BEGIN

/-- The prime of an axis (R169). -/
structure PrimeRt where
  pat : Nat
  scale : Nat
  swing : Int
  amp : Nat
  deriving DecidableEq, Repr

/-- What a follow source keeps (R118 to R129). Positions in 1/65,536 ust. -/
structure FollowRt where
  engaged : Bool := false
  /-- An arm letter waits for the other conditions; a disengagement bars the source until FOLLOW_EN is written 0 or an arm letter. -/
  armed : Bool := false
  barred : Bool := false
  /-- Follow target and its velocity in ust/s. -/
  xf : Int := 0
  vf : Rat := 0
  /-- Step edges with their directions: those not yet counted, and those of the last 100 us. -/
  steps : List (Nat × Int) := []
  counted : Nat := 0
  /-- Stream points held, and the last one held or passed. -/
  points : List (Nat × Int) := []
  lastPt : Option (Nat × Int) := none
  /-- The running segment: its start point, slopes at both ends (1/65,536 ust per ns). -/
  seg : Option ((Nat × Int) × Rat × Rat) := none
  /-- The master at engagement and at the last cadence, and the commanded position at engagement. -/
  m0 : Rat := 0
  mPrev : Rat := 0
  p0 : Int := 0
  deriving DecidableEq, Repr

/-- What one axis publishes on the position bus at a cadence (R27): positions in 1/65,536 ust, velocity in 1/16 ust/s. -/
structure BusVal where
  nt : Nat
  pos : Int
  vel : Int
  enc : Int
  cnt : Int
  encOk : Bool
  deriving DecidableEq, Repr

/-- What the profile generator of an axis keeps beside its objects. -/
structure MotionRt where
  /-- The position register, 2^-32 ust (R96), and the remainder of the rate multiplier (R100). -/
  pos : BitVec 80 := 0
  rem : Nat := 0
  /-- The position register at the last cadence, as a number, to see a wrap (R97). -/
  lastPos : Int := 0
  /-- Velocity in 10^-12 x 1/16 ust/s and its change per cadence in the same unit (R99, log 15). -/
  vel : Int := 0
  acc : Int := 0
  /-- The velocity handed to the rate multiplier, 1/16 ust/s. -/
  vOut : Int := 0
  /-- NT of the last cadence run. -/
  cadence : Option Nat := none
  move : Move := .idle
  stops : List Stop := []
  /-- The present move is an S-curve. -/
  scurve : Bool := false
  /-- Braking toward the present target has begun (R109); deceleration deferred and the one kept (R111). -/
  final : Bool := false
  deferring : Bool := false
  dkPrev : Nat := 0
  /-- OVERSHOOT has been reported for this move; the clamp of R112 binds. -/
  overshot : Bool := false
  clamping : Bool := false
  /-- End of the reversal dwell, ns of device time (R114). -/
  dwell : Option Nat := none
  /-- An action since the last cadence (R101): its NT and the commanded state there: position in 2^-32 ust, velocity, its change. -/
  act : Option (Nat × Int × Int × Int) := none
  /-- When the safe-stop reaction began (device time, ns; R337). -/
  safeAt : Option Nat := none
  play : Option PlayRt := none
  /-- A primed play that waits for its immediate go (R172). -/
  goWait : Option PlayRt := none
  prime : Option PrimeRt := none
  follow : FollowRt := {}
  /-- The rest timer in cadences, when the axis entered Holding (device time, ns; R222), and whether a stall was declared since (R216). -/
  restUs : Nat := 0
  heldAt : Nat := 0
  stallSeen : Bool := false
  /-- The reaction of a stall declared by a job of coil A, for the first cadence after the job completes (R217). -/
  stallReact : Option Nat := none
  /-- The path of the register over the last 20 ms, latest first: NT, register, remainder, velocity handed over (R289). -/
  path : List (Nat × Int × Nat × Int) := []
  /-- Latched CMD_VEL, CMD_ACC and CMD_NT by path (R105). -/
  latch : Tab (Nat × Nat × Nat) := []
  /-- Values on the position bus, latest first, at most three (R28). -/
  bus : List BusVal := []
  deriving DecidableEq, Repr

/-- A counted edge: timestamp, count after it, and its step. -/
structure EdgeRec where
  t : Nat
  cnt : Int
  step : Int
  deriving DecidableEq, Repr

/-- What a transition changes in the decoder (R263, R274): levels, edge history (latest first), the edges of the last 20 ms since the
last preset, the sign of the last counted edge since then (0: none), the last reversing edge. -/
structure DecRt where
  a : Bool := false
  b : Bool := false
  hist : List EdgeRec := []
  edges : List EdgeRec := []
  sign : Int := 0
  revAt : Option Nat := none
  /-- A counted edge lies since wake or the last preset (R264); the NT T_p of that preset (R266). -/
  seen : Bool := false
  preAt : Nat := 0
  /-- The estimate holds until the restarted history has two edges. -/
  holds : Bool := false
  /-- Standstill (R275): the next edge starts the history again. -/
  still : Bool := false
  /-- The count method is in use (R276). -/
  count : Bool := false
  /-- An index has been seen, and nothing since it that skips the check of R271. -/
  idxClean : Bool := false
  deriving DecidableEq, Repr

/-- What an accepted transition found: the decoder, the count, the encoder timeout and the open latches before it. -/
structure LastStep where
  t : Nat
  lineB : Bool
  dec : DecRt
  cnt : Int
  toSince : Nat
  timeout : Bool
  opened : Tab (Nat × EdgeRec)
  deriving DecidableEq, Repr

/-- The encoder decoder of an axis (chapter 09). -/
structure EncRt where
  dec : DecRt := {}
  /-- The last transition and what it found: a second line's transition with the same timestamp makes a double transition with it. -/
  last : Option LastStep := none
  /-- The level of Z; an accepted index that waits for the A and B transitions of its timestamp (R269). -/
  z : Option Bool := none
  zAt : Option Nat := none
  /-- The changes of POS_VALID, by NT, latest first (R290). -/
  valid : List (Nat × Bool) := []
  /-- The estimate, counts/s. -/
  v : Rat := 0
  /-- Since when the encoder timeout runs, ns of device time (R273). -/
  toSince : Nat := 0
  /-- Path latches of ENC_POS, ENC_FLAGS (read of ENC_CNT) and of ENC_CPS, SPD_METHOD, SPD_NT (read of ENC_VEL). -/
  latchCnt : Tab (Nat × Nat) := []
  latchVel : Tab (Nat × Nat × Nat) := []
  deriving DecidableEq, Repr

/-- The switch inputs of an axis (chapter 10): accepted levels, bit i (open inputs read high); when input i was accepted as active. -/
structure SwitchRt where
  levels : Nat := 7
  since : Tab Nat := []
  /-- The NT at which sampling began, and the inputs, bit i, whose starting level has been accepted other than as an open input's (R284). -/
  startNt : Nat := 0
  started : Nat := 0
  /-- Latches whose encoder interpolation is open: input, t_s and e_a. -/
  openLatch : Tab (Nat × EdgeRec) := []
  /-- Path latches of the other subindices of an input, by path * 4 + input (R291). -/
  latch : Tab (Nat × Nat × Nat) := []
  deriving DecidableEq, Repr

/-- Homing in progress (R292 to R296). Positions in 1/65,536 ust. -/
structure HomeRt where
  running : Bool := false
  /-- 0 to start at the next cadence, 1 search, 2 back-off, 3 approach, 4 preset; the stop at a phase's end is running. -/
  phase : Nat := 0
  stopping : Bool := false
  /-- The limit stop that has been met is being handled (R293). -/
  atLimit : Bool := false
  /-- Direction of the search; the search has been reversed; HOME is being passed through. -/
  dir : Int := 1
  reversed : Bool := false
  passing : Bool := false
  start : Int := 0
  /-- Position at the start of the approach. -/
  approach : Int := 0
  /-- The reference: P_ref and E_ref (count), found. -/
  found : Option (Int × Int) := none
  /-- The indices of the approach, earliest first: timestamp, commanded and encoder position (R293). -/
  seen : List (Nat × Int × Int) := []
  /-- Consecutive valid periods past THETA_STALL (R294). -/
  count : Nat := 0
  /-- The result with which homing ends at standstill, where it has failed. -/
  fail : Nat := 0
  deriving DecidableEq, Repr

/-- Identification in progress (R198): the next row of Table 6-8, when it began (device time of t_e, ticks), the points done,
results so far. -/
structure IdentRt where
  row : Nat := 0
  began : Nat := 0
  /-- Entered Identifying, device time in ns (R198: t_e lies at least 2 us after). -/
  entered : Nat := 0
  /-- Point in progress (1 to 32), its approach periods so far, and whether its test period runs. -/
  point : Nat := 0
  approach : Nat := 0
  testing : Bool := false
  /-- Periods that the points have taken so far: approach periods, the added ones too, and test periods (R198). -/
  spent : Nat := 0
  /-- Accumulated sums of i_k^2 R_k and i_k^2 per coil. -/
  sumA : Rat := 0
  sumA2 : Rat := 0
  sumB : Rat := 0
  sumB2 : Rat := 0
  /-- I_run and I_max when identification began, counts. -/
  iRun : Nat := 0
  iMax : Nat := 0
  /-- Incremental inductances measured so far, points in order, H. -/
  ls : List Rat := []
  /-- When the present row began, device time in ns. -/
  rowAt : Nat := 0
  /-- Test step in progress (R206); when the first period of its coil began, ns of NT (0: not yet), and that of the step after it; the
  last instant of the step seen with the current outside the band of R204, 1/4 ns of NT. -/
  step : Nat := 0
  stepStart : Nat := 0
  nextStart : Nat := 0
  outAt : Nat := 0
  deriving DecidableEq, Repr

/-- What the engine of an axis keeps beside its objects, from every enable on (R225). -/
structure EngineRt where
  /-- Sign of v_cmd in the run of qualifying periods (R212). -/
  qualSign : Int := 0
  /-- Filtered load angle in 1/64 degree (R213), k_e in V s/ust and its updates (R214). -/
  thetaF : Rat := 0
  ke : Rat := 0
  keCount : Nat := 0
  /-- Event 0x0153 has been posted for this move (R221). -/
  maxed : Bool := false
  /-- The rest ramp (R223): I_0, I_REST and its start, device time in ns. -/
  ramp : Option (Nat × Nat × Nat) := none
  /-- The wake (R224): from this device time (ns) on. -/
  wake : Option Nat := none
  deriving DecidableEq, Repr

/-- What an axis keeps beside its objects. -/
structure AxisRt where
  mot : MotionRt := {}
  ident : IdentRt := {}
  /-- Letters released to the axis, in key order, at most 32 (R146). -/
  inbox : List Letter := []
  enc : EncRt := {}
  sw : SwitchRt := {}
  home : HomeRt := {}
  eng : EngineRt := {}
  /-- Faulted has been requested (R331, R337): true where the axis still regulates and brakes. -/
  faultReq : Option Bool := none
  /-- The go generation of the axis at the franker (R171). -/
  goGen : Nat := 0
  /-- A go on its way to the franker: timed, its instant (1/4 ns of NT), and whether its flit has been sent (R172, R175). -/
  goDue : Option (Bool × Nat × Bool) := none
  /-- The slice that served the axis before a takeover, while coil B has not reached its first boundary since B_T (R20). -/
  oldSlice : Option Nat := none
  /-- Values of the axis's current, load and rest objects in effect since the last period boundary of coil A (R86). -/
  eff : Tab Nat := []
  deriving DecidableEq, Repr

/-- The despatch unit (chapter 05). -/
structure Despatch where
  /-- Held letters in key order, at most 2,048 (R145). -/
  table : List Letter := []
  /-- Arrival number of the last letter granted (R142). -/
  number : Nat := 0
  /-- Base level of SYNC_OUT, and the end of its running pulse, device time in ns (R176). -/
  base : Bool := false
  pulseEnd : Option Nat := none
  deriving DecidableEq, Repr

/-- An emulation output (R278 to R282). -/
structure EmuRt where
  c0 : Int := 0
  s0 : Int := 0
  /-- c0 and s0 are to be taken at the next cadence. -/
  take : Bool := false
  /-- Edges to come: device time in 1/4 ns, what (0 the count becomes, 1 STEP falls, 2 the direction ball) and its value. -/
  edges : List (Nat × Nat × Int) := []
  /-- The count that the balls show. -/
  shown : Int := 0
  /-- Sign of the last count emitted, and cadences until a slow pulse may follow. -/
  sign : Int := 1
  wait : Nat := 0
  /-- Levels of EMA, EMB and EMZ. -/
  ema : Bool := false
  emb : Bool := false
  emz : Bool := false
  deriving DecidableEq, Repr

/-- What the core-voltage loop keeps (R52, R53, R56): per slice the smallest slack since the last evaluation with its floor and its
window; whether a period was held and whether a job had less than twice its floor since then; quiet evaluations; when the last one
was and when settling ends (device time, ns); consecutive failed transactions; a retry was asked for. -/
structure VcoreRt where
  loopMin : Tab (Int × Nat × Nat) := []
  held : Bool := false
  busy : Bool := false
  quiet : Nat := 0
  last : Nat := 0
  settleEnd : Option Nat := none
  fails : Nat := 0
  retry : Bool := false
  deriving DecidableEq, Repr

/-- A slice patch (R403 to R406): decided and waiting for B0, loading, or shadowing. `cur`: the jobs of the running period of coil A
matched so far; `nxt`: those of its next one (none: no compared job). -/
structure PatchRt where
  axis : Nat
  spare : Nat
  cause : Nat
  started : Bool := false
  /-- B0, device time in ns. -/
  b0 : Nat := 0
  loaded : Bool := false
  matched : Nat := 0
  cur : Option Bool := none
  nxt : Option Bool := none
  deriving DecidableEq, Repr

/-- A patch decided or requested that waits: kind, instance, sub, cause (Table 15-5). -/
structure PatchAsk where
  kind : Nat
  inst : Nat
  sub : Nat
  cause : Nat
  deriving DecidableEq, Repr

/-- What the fray monitor keeps beside its objects (chapter 15). -/
structure FrayRt where
  /-- The last 16 samples of a measure of a resource, latest first, with their device times in ns; consecutive samples beyond its patch threshold; resources that have
  warned. Keys: measure * 65536 + instance. -/
  hist : Tab (List (Nat × Int)) := []
  runs : Tab Nat := []
  warned : List Nat := []
  /-- Per slice the smallest slack / W of the interval, 1/1,024 (R397). -/
  slack : Tab Nat := []
  /-- The last periodic sample, device time in ns. -/
  lastAt : Nat := 0
  /-- Patches decided or requested that have not begun. -/
  asks : List PatchAsk := []
  /-- The slice patch in progress; ADC patches by quarter: coil, cause and the coil's period at which it began. -/
  slice : Option PatchRt := none
  adc : Tab (Nat × Nat × Nat) := []
  /-- The latest sample of an unassigned spare ADC channel by quarter, and of every coil: code, device time in 1/4 ns (R26). -/
  spareAdc : Tab (Int × Nat) := []
  ownAdc : Tab (Int × Nat) := []
  /-- Code differences by quarter: of the turn of the spare channel in progress (its number, sum, samples), channel j minus channel 8; the
  mean of the last turn by coil (Table 15-2); those of an ADC patch, channel 8 minus channel j (R409). -/
  turn : Tab (Nat × Int × Nat) := []
  turnMean : Tab Rat := []
  adcSum : Tab (Int × Nat) := []
  /-- Flits discarded for CRC since the last sample, by 3q + lane; corrected errors of the last 24 h: bit line (bank * 2^14 and the layout of
  FROM) and device time in ns, latest first (R301, Table 15-2). -/
  laneErr : Tab Nat := []
  colErr : List (Nat × Nat) := []
  /-- By 4L + output the code at the first convergence after wake, with VBUS (10 mV) and the die temperature (1/16 degC) there. -/
  firstCode : Tab (Nat × Nat × Int) := []
  /-- Records being written, and the patch store: whether a slot's CHECK holds, and its bytes (R414). -/
  writing : List Bytes := []
  store : List (Bool × Bytes) := []
  deriving DecidableEq, Repr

END

__Exercise brief__: Starting with the first line of the entries, transcribe every line up to and including the one with "seg : Option".

__Finished task__:
/-- The prime of an axis (R169). -/
structure PrimeRt where
  pat : Nat
  scale : Nat
  swing : Int
  amp : Nat
  deriving DecidableEq, Repr

/-- What a follow source keeps (R118 to R129). Positions in 1/65,536 ust. -/
structure FollowRt where
  engaged : Bool := false
  /-- An arm letter waits for the other conditions; a disengagement bars the source until FOLLOW_EN is written 0 or an arm letter. -/
  armed : Bool := false
  barred : Bool := false
  /-- Follow target and its velocity in ust/s. -/
  xf : Int := 0
  vf : Rat := 0
  /-- Step edges with their directions: those not yet counted, and those of the last 100 us. -/
  steps : List (Nat × Int) := []
  counted : Nat := 0
  /-- Stream points held, and the last one held or passed. -/
  points : List (Nat × Int) := []
  lastPt : Option (Nat × Int) := none
  /-- The running segment: its start point, slopes at both ends (1/65,536 ust per ns). -/
  seg : Option ((Nat × Int) × Rat × Rat) := none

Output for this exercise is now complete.